To do: Where the listing below has a line with "def Line.deliver (b", write out exactly that line and every line after it, stopping after the line with "(d), R187). -/".

::::

-- ==== Sys2Proof/Machine/Ops.lean ====
section
/-! DEFINITION. The operations the commands share: the line primitives and time slots (00_scope.md R17,
41_bus_signal.md R121, R124, R127), the byte framer (42_byte_framing.md R141, R144), the identifier buffer,
the acceptance of a command (R120), taking a failure (60_exceptions.md R246) and hardware reset (R270). -/

namespace Sys2Proof.Machine

/-! ## The line -/

/-- A segment has been driven to its end. -/
def Line.record (g : Segment) (l : Line) : Line := { l with wire := g :: l.wire }

/-- `DriveLow(n)` (R17). -/
def driveLow (n : Nat) (l : Line) : Line := l.record (.low n)

/-- `Release(n)` (R17). -/
def release (n : Nat) (l : Line) : Line := l.record (.released n)

/-- The level `Sample()` returns now (R17, R23). -/
def Line.level (k : SampleKind) (l : Line) : Bool := l.env.level k (Config.freeLevel l.samples)

/-- The line after `Sample()`; the slaves advance at it (the model's choice, log 21). -/
def Line.sampled (k : SampleKind) (l : Line) : Line :=
  { l with env := l.env.afterSample k, samples := l.samples + 1 }

/-- The line after the slaves have taken a written bit (R78), at the end of its slot (the model's choice, log 21). -/
def Line.deliver (b : Bool) (l : Line) : Line := { l with env := l.env.afterWrite b }

/-- `BusReset()`: whether presence was detected, and the line after the 960 µs (R121). `STATUS.PRESENT` is
written by the caller. -/
def busReset (l : Line) : Bool × Line :=
  let l1 := release Config.tPds (driveLow Config.tRstl l)
  (!l1.level .presence, release Config.tRstr (l1.sampled .presence))

/-- `WriteBit(b)` (R124); the slaves that listen take `b` (R78), here at the slot's end (log 21). -/
def writeBit (b : Bool) (l : Line) : Line :=
  if b then (release Config.tW1r (driveLow Config.tW1l l)).deliver b
  else (release Config.tW0r (driveLow Config.tW0l l)).deliver b

/-- `ReadBit()`: the bit and the line after the slot (R127). -/
def readBit (l : Line) : Bool × Line :=
  let l1 := release Config.tRds (driveLow Config.tRdl l)
  (l1.level .readSlot, release Config.tRdr (l1.sampled .readSlot))

/-- `WriteByte(v)`: bit 0 first (R141, R70). -/
def writeByte (v : Byte) (l : Line) : Line := forUpTo (fun k => writeBit (v.getLsbD k)) 8 l

/-- `ReadByte()`: the first bit received becomes bit 0 (R144, R70). -/
def readByte (l : Line) : Byte × Line :=
  forUpTo (fun k p =>
    let r := readBit p.2
    (p.1 ||| (zextBit r.1 <<< k), r.2)) 8 (0x00, l)

/-! ## The identifier buffer -/

/-- The byte at an address of the buffer, if a `FIND_DEVICES` has written it since reset. -/
def Memory.read (m : Memory) (a : Nat) : Option Byte :=
  match m with
  | [] => none
  | (b, v) :: rest => if b = a then some v else Memory.read rest a

/-- One byte written at an address; the canonical form is kept. -/
def Memory.write (m : Memory) (a : Nat) (v : Byte) : Memory :=
  match m with
  | [] => [(a, v)]
  | (b, w) :: rest =>
    if a < b then (a, v) :: (b, w) :: rest
    else if a = b then (a, v) :: rest
    else (b, w) :: Memory.write rest a v

/-- Address of byte `i` of entry `e` (R61). -/
def bufAddress (e i : Nat) : Nat := 8 * e + i

/-- `BUF[e][0..7] <- ID[0..7]`, byte `i` to byte `i` (R114 (d), R187). -/
def storeIdent (e : Nat) (id : Identifier) (m : Memory) : Memory :=
  forUpTo (fun i m => Memory.write m (bufAddress e i) (idByte id i)) 8 m

/-- A byte of the buffer as a host read sees it: what was stored, else the free value (R43, U9; log 4). -/
def bufByte (s : State) (e i : Nat) : Byte :=
  match s.buf.read (bufAddress e i) with
  | some v => v
  | none => Config.freeBuf s.resets (bufAddress e i)

/-! ## Acceptance, end and failure of a command -/

/-- Acceptance of a command word, for every word (R120, R26, R30): this is also the only way on from a
failure, whose `FAIL` and `ERR` it clears (R250). -/
def accept (w : Byte) (s : State) : State := { s with cmd := w, fail := false, err := .none }

/-- The command ends: the sequencer returns to idle, the line is released, `BUSY` <- 0 (R120, R46, R45). -/
def finish (s : State) : State := { s with busy := false, drv := false, seq := Sequencer.idle }

/-- `raise Cause` (R246): `FAIL` and `ERR.CAUSE` are set and the command ends. Nothing else is saved or changed;
what the command wrote before stays. The working count of `FIND_DEVICES` is written by that command. -/
def raise (c : Cause) (s : State) : State := finish { s with fail := true, err := c }

/-- Acceptance of an illegal command word (R94, R247): `CMD`, `FAIL` and `ERR`, nothing else. -/
def illegalWord (w : Byte) (s : State) : State :=
  { accept w s with fail := true, err := .illegalCmd }

/-- `RomPrologue(rstf)`: whether the command goes on, and the state (R150). -/
def romPrologue (rstf : Bool) (s : State) : Bool × State :=
  if rstf then
    let r := busReset s.line
    (r.1, { s with line := r.2, present := r.1 })
  else (true, s)

/-- A ROM command after its prologue: the body, or `BUS_ERROR` without presence (R150). -/
def afterPrologue (body : State → State) (p : Bool × State) : State :=
  if p.1 then finish (body p.2) else raise .busError p.2

/-! ## Hardware reset -/

/-- A rising edge with `rst` = 1 (R50, R270): every register at its reset value, a running command abandoned,
the line released, the contents of `BUF` unknown (R272). If a command was running the slaves saw a cut
waveform (R271, U17; log 19). The parameters, the environment, the inputs and the record of the line stay. -/
def hardwareReset (s : State) : State :=
  { State.reset with
    params := s.params
    line := if s.busy then { s.line with env := s.line.env.afterCut } else s.line
    reads := s.reads
    resets := s.resets + 1
    pending := s.pending }

end Sys2Proof.Machine
end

::::

Answer:
def Line.deliver (b : Bool) (l : Line) : Line := { l with env := l.env.afterWrite b }

/-- `BusReset()`: whether presence was detected, and the line after the 960 µs (R121). `STATUS.PRESENT` is
written by the caller. -/
def busReset (l : Line) : Bool × Line :=
  let l1 := release Config.tPds (driveLow Config.tRstl l)
  (!l1.level .presence, release Config.tRstr (l1.sampled .presence))

/-- `WriteBit(b)` (R124); the slaves that listen take `b` (R78), here at the slot's end (log 21). -/
def writeBit (b : Bool) (l : Line) : Line :=
  if b then (release Config.tW1r (driveLow Config.tW1l l)).deliver b
  else (release Config.tW0r (driveLow Config.tW0l l)).deliver b

/-- `ReadBit()`: the bit and the line after the slot (R127). -/
def readBit (l : Line) : Bool × Line :=
  let l1 := release Config.tRds (driveLow Config.tRdl l)
  (l1.level .readSlot, release Config.tRdr (l1.sampled .readSlot))

/-- `WriteByte(v)`: bit 0 first (R141, R70). -/
def writeByte (v : Byte) (l : Line) : Line := forUpTo (fun k => writeBit (v.getLsbD k)) 8 l

/-- `ReadByte()`: the first bit received becomes bit 0 (R144, R70). -/
def readByte (l : Line) : Byte × Line :=
  forUpTo (fun k p =>
    let r := readBit p.2
    (p.1 ||| (zextBit r.1 <<< k), r.2)) 8 (0x00, l)

/-! ## The identifier buffer -/

/-- The byte at an address of the buffer, if a `FIND_DEVICES` has written it since reset. -/
def Memory.read (m : Memory) (a : Nat) : Option Byte :=
  match m with
  | [] => none
  | (b, v) :: rest => if b = a then some v else Memory.read rest a

/-- One byte written at an address; the canonical form is kept. -/
def Memory.write (m : Memory) (a : Nat) (v : Byte) : Memory :=
  match m with
  | [] => [(a, v)]
  | (b, w) :: rest =>
    if a < b then (a, v) :: (b, w) :: rest
    else if a = b then (a, v) :: rest
    else (b, w) :: Memory.write rest a v

/-- Address of byte `i` of entry `e` (R61). -/
def bufAddress (e i : Nat) : Nat := 8 * e + i

/-- `BUF[e][0..7] <- ID[0..7]`, byte `i` to byte `i` (R114 (d), R187). -/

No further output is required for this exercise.